When you shine the light on these people they suddenly become reluctant to own up to the opinions they push so vigorously while under their rocks. A bit of John Yoo being questioned by John Conyers. Loathsome is the word. If Yoo tried this in a courtroom he’d be found in contempt for refusing to answer the questions (via TPM):
Meanwhile, in other law related news, the Supreme Court has overturned its settled precedent to declare that individuals have a right to own guns. Here let us pause for an observation: Three times is the charm for Barack Obama. This week he has backtracked on FISA, declared his support for executing rapists, and now sided with the Neanderthal faction on the court. (I know, that’s unfair to Neanderthals). If he keeps this up he’ll have us pining for Hillary by the time he’s elected, and he may have shed so many of his earlier supporters that the McCain-Lieberman ticket will squeak by him.

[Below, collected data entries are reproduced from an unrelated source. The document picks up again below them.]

-- ==== Sys2Proof/Machine/Push.lean ====
section
/-! DEFINITION. The push registers (R58 to R64), the verification of a signed region (R37 to R39, R55 step 4, R61) and enrolment (R437). -/
namespace Sys2Proof.Machine

/-- The push stream updated. -/
def State.pushUpd (s : State) (f : Push → Push) : State := { s with push := f s.push }

/-- The bring-up updated. -/
def State.bootUpd (s : State) (f : Boot → Boot) : State := { s with boot := f s.boot }

/-! Where an image lies -/

/-- Flash offset of the image in use: a reload from a stored slot (R61), or the slot that Kiln tries (R51). -/
def State.imgSlot (s : State) : Option Nat :=
  if s.push.op = 6 then some 0 else if s.push.op = 7 then some 0x1000000
  else if s.push.op = 0 ∧ s.boot.src = 1 then some 0 else if s.push.op = 0 ∧ s.boot.src = 2 then some 0x1000000 else none

/-- `n` bytes of the image in use, from a slot or the stream. -/
def State.img (s : State) (o n : Nat) : Bytes :=
  match s.imgSlot with
  | some b => s.fbytes (b + o) n
  | none => slice s.push.data o n

/-- Header and directory of the image in use. -/
def State.imgHead (s : State) : Bytes := s.img 0 640

/-- The first present cord at a place of the directory or after it. -/
def nextPlace (head : Bytes) (k : Nat) : Option Nat := (List.range 9).find? (fun i => decide (k ≤ i) && dirPresent head i)

/-! The stream (R58, R59) -/

/-- The stream spells an enrolment record or a token (R437, R439). -/
def pushSmall (d : Bytes) : Bool := leAt d 0 4 == 0x4C524E45 || leAt d 0 4 == 0x4B4F544B

/-- How many bytes the stream takes before the part has to verify or apply what it holds (R58, R59). -/
def State.pushBound (s : State) : Nat :=
  let d := s.push.data
  let len := headLen d
  if 6 ≤ s.push.op then 0
  else if d.length < 12 then 12
  else if s.push.verified then
    (if s.push.op = 2 then (match nextPlace d s.boot.cord with
      | some i => dirOff d i + dirLen d i
      | none => len) else len)
  else if s.push.op = 2 ∧ pushSmall d = true then len
  else if d.length < 640 then min len 640
  else min len (max 640 (cordsFrom d))

/-- The part is verifying or applying: data waits (R59). -/
def State.pushFull (s : State) : Bool := s.push.op != 0 && decide (s.pushBound ≤ s.push.data.length)

/-- STATE and KIB of AO_PUSH_STAT as the stream stands. -/
def State.pushShow (s : State) : State :=
  if s.push.op = 0 then s
  else s.sets [] [(Fld.AO_PUSH_STAT.STATE, if !s.pushFull then 1 else if s.push.verified then 3 else 2), (Fld.AO_PUSH_STAT.KIB, min 0xFFFF (s.push.data.length / 1024))]

/-! Ends -/

/-- A reload that fails leaves its target fenced (R63); RGC_FENCE_CAUSE says so (DEDUCED, notes/assumptions/65.md). -/
def State.reloadFail (s : State) (code : Nat) : State :=
  match s.push.reloading with
  | none => s.pushEnd code
  | some r =>
    let s1 := ((s.pushUpd (fun p => { p with reloading := none })).set Fld.AO_STATUS.FENCE_MASK [] (maskSet (s.get Fld.AO_STATUS.FENCE_MASK) r)).setMode 4
    ((s1.set Fld.RGC_FENCE_CAUSE.SET [r] 1).pushEnd code).raise (ev 7 3)

/-- An operation fails with a reason: a pushed boot is an attempt of the bring-up (R52, R58, R63). -/
def State.pushFail (s : State) (code : Nat) : State :=
  if s.push.op = 2 then (s.bootUpd (fun b => { b with src := 3 })).bringFail code
  else if s.push.op = 4 ∨ s.push.op = 5 then s.pushEnd code
  else s.reloadFail code

/-- A stream is discarded with what was staged from it (R58): a pushed boot's regions return to off, a reload has failed. -/
def State.pushDiscard (s : State) : State :=
  if s.push.op = 0 then s
  else if s.push.op = 2 then
    (if s.boot.src = 3 then (s.unwind.bootUpd (fun b => { b with phase := .stopped, src := 0, cord := 0 })).pushEnd 0x34 else s.pushEnd 0x34)
  else if s.push.op = 3 then s.reloadFail 0x34
  else s.pushEnd 0x34

/-! Stores (R54) -/

/-- Flash offset of the slot that a store writes. -/
def State.storeAt (s : State) : Nat := if s.push.op = 5 then 0x1000000 else 0

/-- A store that has all its bytes: every cord's digest is checked, then everything from offset 64 is written, and the header last (R54, R58). -/
def State.storeDone (s : State) : State :=
  let d := s.push.data
  if (s.push.op = 4 ∨ s.push.op = 5) ∧ s.push.verified = true ∧ headLen d ≤ d.length then
    (if (dirPresents d).all (fun i => Config.sha384 (slice d (dirOff d i) (dirLen d i)) == dirDigest d i) then
      ((s.fput (s.storeAt + 64) (d.drop 64)).fput s.storeAt (d.take 64)).pushEnd 0
    else s.pushEnd 8)
  else s

/-! AO_PUSH_CTL and AO_PUSH_DATA -/

/-- A running target counts as fenced from now on (R62): its traffic stops, and R49 is applied to the other quadrants. -/
def State.reloadFence (s : State) (r : Nat) : State :=
  let was := s.running r
  let s1 := if was then ((s.vfLost r).regionStop r) else s
  let s2 := s1.pushUpd (fun p => { p with reloading := some r })
  if was then ((s2.pathsCheck).fallback).coexSettle else s2

/-- The reload's quadrant takes part in a re-stack that is pending or in its gap (R64). -/
def State.restacking (s : State) (q : Nat) : Bool :=
  (s.radio.request.any (fun r => r.qs.any (fun e => e.1 == q))) || s.radio.gaps.any (fun g => g.qs.any (fun e => e.1 == q))

/-- Kiln is trying a slot. -/
def State.slotBusy (s : State) : Bool :=
  s.push.op == 0 && (s.boot.src == 1 || s.boot.src == 2) && (s.boot.phase == .verify || s.boot.phase == .cords || s.boot.phase == .firmware)

/-- The push result of an operation that is refused at once, 0 when it begins (R60 to R62). -/
def State.pushRefusal (s : State) (op r : Nat) : Nat :=
  if (if op = 2 then s.mode != 1 else !s.serving) then 0x35
  else if op = 3 ∨ 6 ≤ op then
    (if 5 < r ∨ ¬ s.plan.present.contains r then 0x32
     else if s.push.op ≠ 0 ∨ s.restacking r = true ∨ s.radio.awaiting.contains r then 0x30 else 0)
  else if s.push.op ≠ 0 then 0x30
  else if op = 2 then (if s.slotBusy then 0x30 else 0)
  else if s.get Fld.AO_BOOT_INFO.SLOT_USED = op - 3 then 0x30 else 0

/-- An operation begins. A target that runs counts as fenced from here on, before its image has verified (R62; DESIGN CHOICE, notes/assumptions/68.md). -/
def State.pushBegin (s : State) (rq : Req) (op r : Nat) : State :=
  let s1 := s.pushUpd (fun p => { p with op := op, region := r, owner := if op < 6 then some rq else none, data := [], verified := false })
  let s2 := (s1.setReg .AO_PUSH_STAT [] 0)
  (if op = 3 ∨ 6 ≤ op then s2.reloadFence r else s2).pushShow

/-- A performed write of AO_PUSH_CTL: ABORT and every OPEN discard the stream first (R58); a reload from a slot does not. OPEN_BOOT and
ABORT while Kiln tries a stored slot are BUSY, an ABORT with nothing open is ABORTED (DESIGN CHOICE, notes/assumptions/68.md). -/
def State.pushCtl (s : State) (rq : Req) (v : Word) : State :=
  let op := wbits v 3 0
  let r := wbits v 10 8
  if op = 0 then s
  else if op = 1 then (if 6 ≤ s.push.op ∨ s.slotBusy then s.pushStat 0x30 else if s.push.op = 0 then s.pushStat 0x34 else s.pushDiscard)
  else
    let s1 := if op < 6 ∧ s.push.op < 6 then s.pushDiscard else s
    let c := s1.pushRefusal op r
    if c ≠ 0 then s1.pushStat c else s1.pushBegin rq op r

/-- Four bytes join the stream; without an open stream they end in SEQUENCE (R58). -/
def State.pushWord (s : State) (v : Word) : State :=
  if s.push.op = 0 then s.pushStat 0x33
  else ((s.pushUpd (fun p => { p with data := p.data ++ leBytes 4 v.toNat })).pushShow).storeDone

/-- What the push registers let through: data comes from the requester that wrote the OPEN (R528). -/
def okPush (r : Reg) (_ : List Nat) (v : Word) (rq : Req) (s : State) : Bool :=
  match r with
  | .AO_PUSH_CTL => decide (wbits v 3 0 ≤ 7)
  | .AO_PUSH_DATA => s.push.op == 0 || s.push.owner == none || s.push.owner == some rq
  | _ => true

/-- What a performed write of them does. -/
def wrPush (r : Reg) (ix : List Nat) (v : Word) (rq : Req) (s : State) : State :=
  match r with
  | .AO_PUSH_CTL => s.pushCtl rq v
  | .AO_PUSH_DATA => s.pushWord v
  | _ => storeWord r ix v rq s

/-- Held data goes on once the part takes it again; what another requester left behind is refused (R59, R528). -/
def State.pushDrain : Nat → State → State
  | 0, s => s
  | n + 1, s =>
    match s.held.find? (fun h => h.addr == 0x7000204) with
    | none => s
    | some h =>
      if s.push.op ≠ 0 ∧ s.push.owner ≠ none ∧ s.push.owner ≠ some h.req then
        State.pushDrain n (State.refuse { s with held := s.held.erase h } h.req 7 1 0 2 h.addr)
      else if s.pushFull then s
      else State.pushDrain n (s.unhold (· == h) (wrPush .AO_PUSH_DATA []))

/-- The part goes on after it has verified or applied. -/
def State.pushGo (s : State) : State := State.pushDrain s.held.length s.pushShow

/-- A write of AO_PUSH_CTL whose OP is the row's. -/
def State.pushRow (s : State) (rq : Req) (op : Nat) (v : Word) : State :=
  (writeReg rq 0x7000200 4 (wset v 3 0 op) okPush wrPush s).pushGo

/-- ABORT (R58). -/
def execPushAbort (rq : Req) (v : Word) (s : State) : Host.Outcome State Fault Refusal := .next (s.pushRow rq 1 v)
/-- OPEN_BOOT (R58, R60). -/
def execOpenBoot (rq : Req) (v : Word) (s : State) : Host.Outcome State Fault Refusal := .next (s.pushRow rq 2 v)
/-- OPEN_RELOAD (R60 to R62). -/
def execOpenReload (rq : Req) (v : Word) (s : State) : Host.Outcome State Fault Refusal := .next (s.pushRow rq 3 v)
/-- OPEN_STORE_A (R54, R60). -/
def execOpenStoreA (rq : Req) (v : Word) (s : State) : Host.Outcome State Fault Refusal := .next (s.pushRow rq 4 v)
/-- OPEN_STORE_B (R54, R60). -/
def execOpenStoreB (rq : Req) (v : Word) (s : State) : Host.Outcome State Fault Refusal := .next (s.pushRow rq 5 v)
/-- RELOAD_FROM_A (R60 to R62). -/
def execReloadFromA (rq : Req) (v : Word) (s : State) : Host.Outcome State Fault Refusal := .next (s.pushRow rq 6 v)
/-- RELOAD_FROM_B (R60 to R62). -/
def execReloadFromB (rq : Req) (v : Word) (s : State) : Host.Outcome State Fault Refusal := .next (s.pushRow rq 7 v)

/-- AO_PUSH_DATA (R58, R59): four bytes of the image, held while the part verifies or applies. -/
def execAoPushData (rq : Req) (v : Word) (s : State) : Host.Outcome State Fault Refusal :=
  .next (writeOrHold rq 0x7000204 v s.pushFull okPush wrPush s)

/-! Verification (R37 to R39, R55 step 4, R61) -/

/-- The reason for which a pair that the header names does not sign the region: SIG_EC or SIG_PQ (R39, R438). -/
def State.imgSigners (s : State) (head sig : Bytes) : Nat :=
  let ec := leAt head 0x20 8
  let pq := leAt head 0x28 8
  let pick := (s.owners.find? (fun k => k.named ec pq)).or (s.owners.find? (fun k => keyId k.ec == ec))
  match pick with
  | none => 6
  | some k =>
    if ¬ Config.ecdsaOk k.ec head (sig.take 96) then 6
    else if keyId k.pq ≠ pq ∨ ¬ Config.mldsaOk k.pq head (slice sig 96 3309) then 7
    else 0

/-- A directory entry says the same as the running image's (R61). -/
def sameEntry (a b : Bytes) (i : Nat) : Bool :=
  leAt (dirEntry a i) 2 2 == leAt (dirEntry b i) 2 2 && dirLen a i == dirLen b i && dirDigest a i == dirDigest b i

/-- Why the signed region of the image in use fails, 0 when it verifies: keys, header, directory, zero bytes, signatures; a reload adds R61's. -/
def State.imgReason (s : State) : Nat :=
  let head := s.imgHead
  let h := firstFail ((headChecks head (s.reg .AO_SERIAL_FLOOR).toNat).map (fun e => (e.1, e.2.2)))
  if ¬ (s.lifecycle = 1 ∨ s.lifecycle = 2) ∨ s.owners.isEmpty = true then 1
  else if h ≠ 0 then h
  else if ¬ (List.range 9).all (dirEntryOk head) ∨ ¬ allZero (s.img 4045 (cordsFrom head - 4045)) then 3
  else
    let g := s.imgSigners head (s.img 640 3405)
    if g ≠ 0 then g
    else if s.push.op = 3 ∨ 6 ≤ s.push.op then
      (if ¬ dirPresent head (dirPlace s.push.region) then 0x32
       else if ¬ ((List.range 9).filter (· ≠ dirPlace s.push.region)).all (sameEntry head s.plan.head) then 0x31 else 0)
    else 0

/-- The signed region has verified: cords follow; a store's slot is no candidate from now on (R54). -/
def State.imgVerified (s : State) : State :=
  let s1 := if s.push.op = 0 then s else s.pushUpd (fun p => { p with verified := true })
  if s.push.op = 0 then s1.bootUpd (fun b => { b with phase := .cords, cord := 0 })
  else if s.push.op = 2 then s1.bootUpd (fun b => { b with phase := .cords, cord := 0, src := 3 })
  else if s.push.op = 4 ∨ s.push.op = 5 then s1.fput s.storeAt (List.replicate 64 0xFF)
  else s1

/-- A signed region waits to be verified: a slot's, or a stream's that has its first bytes (an enrolment record or a token is no image). -/
def State.imgWaits (s : State) : Bool :=
  if s.push.op = 0 then s.mode == 1 && s.boot.phase == .verify && (s.boot.src == 1 || s.boot.src == 2)
  else !s.push.verified && s.pushFull && !(s.push.op == 2 && pushSmall s.push.data)

/-- IMAGE_VERIFY (R37 to R39, R55): Kiln checks header and directory and verifies both signatures. `readOk` says whether the flash could be read
(R523). -/
def execImageVerify (readOk : Bool) (s : State) : Host.Outcome State Fault Refusal :=
  .next (if s.imgWaits then
      let c := if s.imgSlot.isSome ∧ ¬ readOk then 0xF else s.imgReason
      (if c = 0 then s.imgVerified else if s.push.op = 0 then s.bringFail c else s.pushFail c).pushGo
    else s)

/-! Enrolment (R437) -/

/-- Push code of an enrolment record's checks. -/
def State.enrolCode (s : State) (b : Bytes) : Nat :=
  let k := pairAt b 0x40
  if s.lifecycle ≠ 0 then 0x10
  else if leAt b 4 2 ≠ 1 ∨ leAt b 6 2 ≠ 0 ∨ leAt b 8 4 ≠ 7632 ∨ leAt b 12 4 ≠ 0 ∨ ¬ allZero (slice b 0x18 40) ∨ ¬ allZero (slice b 0xA1 31)
    ∨ ¬ allZero (slice b 0x8C1 31) ∨ ¬ allZero (slice b 0x1DCD 3) then 3
  else if leAt b 0x10 8 ≠ Config.deviceId then 0x36
  else if ¬ Config.ecdsaOk k.ec (b.take 0x1080) (slice b 0x1080 96) then 6
  else if ¬ Config.mldsaOk k.pq (b.take 0x1080) (slice b 0x10E0 3309) then 7
  else 0

/-- Kiln selects a slot (R52, R55 step 3), or waits for a push: NOIMAGE (R57). -/
def State.slotSelect (s : State) : State :=
  let s1 := (s.slotShow 1 (s.slotReason 1)).slotShow 2 (s.slotReason 2)
  match s1.nextSlot with
  | some k => s1.trySlot k
  | none => State.bootUpd (s1.bringStop 2) (fun b => { b with phase := .noImage })

/-- ENROLMENT (R437): a pushed record is checked; it enrols the owner and authority pairs, and bring-up goes on at step 3. -/
def execEnrolment (s : State) : Host.Outcome State Fault Refusal :=
  .next (
    let b := s.push.data
    if s.mode = 1 ∧ s.push.op = 2 ∧ leAt b 0 4 = 0x4C524E45 ∧ 16 ≤ b.length ∧ (leAt b 8 4 ≠ 7632 ∨ 7632 ≤ b.length) then
      let c := s.enrolCode b
      if c ≠ 0 then (s.pushEnd c).pushGo
      else
        let s1 := (s.klnUpd (fun k => { k with owners := k.owners.set 0 (some (pairAt b 0x40)), authority := some (pairAt b 0x860) })).keysShow
        let s2 := ((s1.sets [] [(Fld.IDN_LIFECYCLE.STATE, 1), (Fld.AO_STATUS.BRINGUP_FAIL, 0), (Fld.AO_STATUS.BRINGUP_REASON, 0)]).alertForget 1).pushEnd 0
        s2.slotSelect.pushGo
    else s)

end Sys2Proof.Machine
end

Back to the gun decision. I’ve been wondering about this expected decision. It came out of the District of Columbia, which is not a state. As my lawyer readers will remember from law school, the Bill of Rights did not originally constrain the states. The protections of the Bill or Rights were, one by one, “incorporated” into the 14th Amendment, and applied to the states. Unless I’m very much mistaken, the court has never incorporated the Second Amendment. And, lo and behold, after a quick trip to the google, I find thataccording to Wikipedia, the court has actually declined to incorporate the Second Amendment in 1894. Will the court toss that precedent as well? The court should not have reached the issue in the case decided today, since it is irrelevant to a case involving the District. Again according to Wiki, more vital provisions of the Bill of Rights (to a sane person) have not been incorporated. One fairly important protection, the right to a jury trial in civil cases, has been held not incorporated. So it is not impossible that the court will back down a bit. I can’t recall the many cases I read in law school, and the standards that were applied, but yet again according to Wiki, the Court appears to have adopted Felix Frankfurter’s view that only those rights are protected “whose abridgment would ‘shock the conscience’”. In a country where torture no longer shocks the conscience, it’s hard to see why limiting gun ownership should do so. But of course, I dream. This is not a court that is interested in legal consistency. It is a political court with a political agenda, and they will inflict this decision on the states at the earliest opportunity.